— Разбуди Генриха и пришли ко мне! — бросил он через дверь горбуну.
Сыну он ее уже открыл.
— Я постараюсь его найти, — поклонился тот отцу, получив приказ.
Как долго отсутствовал сын, граф не знал. Он совсем потерял нить времени, рассматривая спящую и находя в ней слишком много для себя знакомых и таких пленительных черт. Граф осторожно поправил одеяло левой рукой, продолжая держать правую на горячем лбу больной. Лишь убедившись, что веки несчастной перестали дрожать, он обернулся к Генриху, который уже минут пять стоял в дверном проеме, не решаясь заговорить.
Впрочем, говорить ему было не обязательно. Он просто покачал головой. Граф поднялся из кресла и бесшумно прошел к двери — только шелест плаща нарушал тишину замка. В коридоре Генрих остановился и поднял руку, прося отца не идти в комнату.
— Мальчишка не дотянет до утра. Слишком большая кровопотеря. Если бы мы сразу отправились на поиски, он бы не встретился с волками. Ему лет двенадцать. Он достаточно взрослый, чтобы…
— Что? — прорычал граф.
— Вы познали счастье отцовства, я — нет. Позвольте… Я позабочусь о нем. Я научу его законам вечности…
— Генрих… Даже ты был слишком юн…
— Разве? Вас это не остановило… Пожалуйста… И эта девчонка… Она ведь так похожа на мою сестру…
— Нет, Генрих, не похожа… — отшатнулся от него отец. — И я не могу…
— Либо убить обоих, либо обратить обоих, — не сводил с него ледяных глаз мертвый сын.
— Либо сохранить жизнь и… Отпустить…
— Чтобы они умерли своей смертью, — расхохотался Генрих громко и зловеще.
Граф содрогнулся. В этом хрупком белокуром юноше уже больше двух веков жил кровожадный монстр.
— Я хочу сына, — отчеканил Генрих, отхохотавшись. — Вы лишили меня возможности стать отцом. Я спросил вас по привычке, как дань уважения младшего старшему. Мне не нужна ваша помощь в обращении мальчика.
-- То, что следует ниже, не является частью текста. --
-- ==== Sys2Proof/Machine/Spares.lean ====
section
/-! DEFINITION. Which physical core serves a logical core and which physical link a logical one, the repairs that wait for a bell or a restart (R29 to R37, R42), and the rebuild of a moved core with the words of a bell image that cannot be read (R389, R404, R450). -/

namespace Sys2Proof.Machine

/-! ### Bell images (R389, R404, R450) -/

/-- A group whose unreadable entries have become bruised, with the others that their check bits cover. -/
def AccGroup.heal (g : AccGroup) : AccGroup :=
  ((g.entries.filter (fun e => e.2.damage == .uncorrectable)).map (·.1)).foldl
    (fun (g : AccGroup) k => g.onChecked g.narrow (k / 64) (k % 64) (fun e => { e with damage := .sound, bruise := true })) g

/-- The words of a bell image that cannot be read, each with detail words 0 and 2 of its report (R378): scratchpad words, then accumulator entries. -/
def CoreWork.unreadable (w : CoreWork) : List (Word × Word) :=
  (w.marks.filter (fun m => m.2 == .uncorrectable)).map (fun m => (BitVec.ofNat 64 m.1, 2)) ++
    w.groups.flatMap (fun g => (g.2.entries.filter (fun e => e.2.damage == .uncorrectable)).map (fun e =>
      (BitVec.ofNat 64 (e.1 / 64 * 1024 + (if g.2.narrow then 64 else 32) * g.1 + e.1 % 64), 6)))

/-- A bell image as it is read: what cannot be read is bruised. -/
def CoreWork.heal (w : CoreWork) : CoreWork :=
  { w with
    marks := w.marks.map (fun m => (m.1, if m.2 == .uncorrectable then .bruised else m.2))
    groups := w.groups.map (fun g => (g.1, g.2.heal)) }

/-- A report of a plot's core that belongs to no attempt, with its event entry (R361, R377, R404). -/
def State.coreReport (s : State) (fn : Fn) (c : CoreId) (code : Code) (d0 d1 d2 : Word) : State :=
  let r : Report := { s.hubReport fn code false d0 d1 d2 with core := coreDest c }
  (s.modPlot fn (fun p => { p with run.events := if p.run.isOpen then p.run.events ++ r.event.toList else p.run.events })).queueReport fn r

/-- A core's bell image is read for a restore, a rebuild or a save (R389, R404, R450): unreadable words become bruised, and SCRATCH_UE names the first of them (log entry 123). -/
def State.readImage (s : State) (fn : Fn) (c : CoreId) : State :=
  match (s.core c).image.unreadable with
  | [] => s
  | w :: _ => (s.modCore c (fun k => { k with image := k.image.heal })).coreReport fn c 0x3001 w.1 0 w.2

/-- The bell images of all cores of a plot are read. -/
def State.readImages (s : State) (fn : Fn) : State := (s.plot fn).cores.foldl (fun (s : State) c => s.readImage fn c) s

/-- A moved core is rebuilt from its bell image (R389). -/
def State.rebuildCore (s : State) (fn : Fn) (c : CoreId) : State := (s.readImage fn c).modCore c (fun k => { k with work := k.image })

/-! ### Row maps (R29 to R34) -/

/-- The place of set bit `k` of a mask, 36 when there is none (R29). -/
def physicalColumn (m : BitVec 36) (k : Nat) : Nat := ((List.range 36).filter (fun i => m.getLsbD i)).getD k 36

/-- The row map of a logical core's row. -/
def State.rowMap (s : State) (c : CoreId) : RowMap := AMap.get {} (s.field (fieldOfCore c)).rows (rowOf c % 16)

/-- The physical column that serves logical column `k` of a row, by the old mask where a remap still waits (R31, R42). -/
def RowMap.column (r : RowMap) (k : Nat) : Nat := physicalColumn ((AMap.find r.serving k).getD r.enable) k

/-- The physical column that serves a logical core. -/
def State.physOf (s : State) (c : CoreId) : Nat := (s.rowMap c).column (colOf c % 32)

/-- The physical core that serves a logical core. -/
def State.physCore (s : State) (c : CoreId) : PhysCore := AMap.get {} (s.field (fieldOfCore c)).arrays (64 * (rowOf c % 16) + s.physOf c)

/-- Replaces the physical core that serves a logical core. -/
def State.setPhysCore (s : State) (c : CoreId) (k : PhysCore) : State :=
  let f := s.field (fieldOfCore c)
  s.setField (fieldOfCore c) { f with arrays := AMap.put {} f.arrays (64 * (rowOf c % 16) + s.physOf c) k }

/-- The core at logical row and column of a field. -/
def fieldCore (f row col : Nat) : CoreId := coreAt (16 * (f / 2) + row) (32 * (f % 2) + col)

/-- Whether a plot is held between steps or being restored: a repair is then made at once (R404, R467). -/
def Plot.repairsNow (p : Plot) : Bool := (p.place.state == 3 && p.step.phase == .held) || p.moving.restoring

/-- A row takes a new map (R31, R42, R404): each core that moves is served as before until the next bell or restart of its domain; one of a plot held between steps, or being restored, moves at once. The cores of a shared row wait each for its own domain (log entry 116). -/
def State.remapRow (s : State) (f : FieldId) (row : Nat) (new : RowMap) : State :=
  let old := (AMap.get {} (s.field f).rows row).enable
  let moved := (List.range 32).filter (fun k => physicalColumn old k != physicalColumn new.enable k)
  let heldBy (k : Nat) : Option Fn := (s.core (fieldCore f.toNat row k)).owner.filter (fun fn => (s.plot fn).repairsNow)
  let wait := moved.filter (fun k => (heldBy k).isNone && (AMap.find new.serving k).isNone)
  let row_ : RowMap := { new with serving := wait.foldl (fun m k => AMap.set m k old) new.serving }
  let s := s.setField f { s.field f with rows := AMap.put {} (s.field f).rows row row_ }
  moved.foldl (fun (s : State) k => match heldBy k with | some fn => s.rebuildCore fn (fieldCore f.toNat row k) | none => s) s

/-! ### Bridge links (R36, R37) -/

/-- The physical link that serves logical link `k`, or is to serve it from the next bell or restart. -/
def Edge.planned (g : Edge) (k : Nat) : Nat := (AMap.find g.next k).getD (g.served k)

/-- A failed bridge link (R37): the edge, and the logical link that it served with the physical link that is to serve that from the next bell or restart, 36 when no spare is left. -/
def Edge.fail (g : Edge) (link : Nat) : Edge × Option (Nat × Nat) :=
  let bad := g.bad ||| BitVec.ofNat 36 (2 ^ link)
  match (List.range 32).find? (fun k => g.planned k == link) with
  | none => ({ g with bad := bad }, none)
  | some k =>
    let used (i : Nat) : Bool := g.serves.any (fun l => l.2 == i) || g.next.any (fun l => l.2 == i)
    let i := (((List.range 4).map (32 + ·)).find? (fun i => !bad.getLsbD i && !used i)).getD 36
    ({ g with bad := bad, next := AMap.set g.next k i }, some (k, i))

/-- The waiting link changes that `f` selects take effect. -/
def Edge.take (g : Edge) (f : Nat → Bool) : Edge :=
  let now := g.next.filter (fun l => f l.1)
  { g with serves := now.foldl (fun m l => AMap.set m l.1 l.2) g.serves, next := g.next.filter (fun l => !f l.1) }

/-- The two routers of a logical link with the input port that faces it. -/
def linkEnds (e k : Nat) : List (CoreId × Nat) :=
  if e < 6 then [(coreAt (16 * (e / 2) + 15) (32 * (e % 2) + k), 2), (coreAt (16 * (e / 2) + 16) (32 * (e % 2) + k), 0)]
  else [(coreAt (16 * (e - 6) + k / 2) 31, 1), (coreAt (16 * (e - 6) + k / 2) 32, 3)]

/-- The plots with a slot on a logical link: those with a RECV train at one of its ends (R296). -/
def State.linkPlots (s : State) (e k : Nat) : List Fn :=
  ((linkEnds e k).filterMap (fun q =>
    let c := s.core q.1
    if c.tables.trains.any (fun t => t.2.kind == 4 && t.2.port.toNat == q.2 && (e < 6 || t.2.link1 == (k % 2 == 1))) then c.owner else none)).dedup

/-! ### A bell or a restart of a domain (R31, R37, R42, R129) -/

/-- The cores of a domain, the idle domain for `none`, whose remap waits: field, row and logical column. -/
def State.waitingCores (s : State) (own : Option Fn) : List (Nat × Nat × Nat) :=
  s.fields.flatMap (fun f => f.2.rows.flatMap (fun r => (r.2.serving.map (fun e => (f.1, r.1, e.1))).filter (fun w => (s.core (fieldCore w.1 w.2.1 w.2.2)).owner == own)))

/-- One waiting remap takes effect: the core is served by its new physical core and rebuilt there. -/
def State.moveCore (own : Option Fn) (s : State) (w : Nat × Nat × Nat) : State :=
  let f : FieldId := BitVec.ofNat 3 w.1
  let k := s.field f
  let row := AMap.get {} k.rows w.2.1
  let s := s.setField f { k with rows := AMap.put {} k.rows w.2.1 { row with serving := AMap.erase row.serving w.2.2 } }
  match own with
  | some fn => s.rebuildCore fn (fieldCore w.1 w.2.1 w.2.2)
  | none => s

/-- The domain of the logical core that a physical core serves, if it serves one. -/
def State.servedBy (s : State) (f key : Nat) : Option CoreId :=
  let row := AMap.get {} (s.field (BitVec.ofNat 3 f)).rows (key / 64)
  ((List.range 32).find? (fun k => row.column k == key % 64)).map (fun k => fieldCore f (key / 64) k)

/-- The waiting array maps of a domain's cores take effect (R42, R129). -/
def State.takeMaps (s : State) (own : Option Fn) : State :=
  let due (f key : Nat) : Bool := match s.servedBy f key with | some c => (s.core c).owner == own | none => own.isNone
  { s with fields := s.fields.map (fun f => (f.1, { f.2 with arrays := f.2.arrays.map (fun a =>
      (a.1, if a.2.next.isSome && due f.1 a.1 then { a.2 with map := a.2.next.getD a.2.map, next := none } else a.2)) })) }

/-- The repairs that wait for a bell or a restart of a domain take effect (R31, R37, R42); a link with no plot's slot on it waits for the idle domain's bell. -/
def State.takeRemaps (s : State) (own : Option Fn) : State :=
  let s := ((s.waitingCores own).foldl (State.moveCore own) s).takeMaps own
  let due (e k : Nat) : Bool := match own with | some fn => (s.linkPlots e k).contains fn | none => s.linkPlots e k == []
  { s with edges := s.edges.map (fun e => (e.1, e.2.take (due e.1))) }

end Sys2Proof.Machine
end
— Тебе нужен мой замок, чтобы выжить… Оставь мальчишку мне… — граф поднял руку с полой плаща и отодвинул сына с дороги. — Я хочу сам на него взглянуть, — сказал уже тише, толкнул рукой дверь комнаты и поморщился от скрипа. — Скажи Беснику смазать дверь и убрать паутину с полога. Да и проветрить тут не помешало бы...
Граф, конечно же, не чувствовал спертости воздуха, зато отлично видел мириады пылинок, парящих вокруг.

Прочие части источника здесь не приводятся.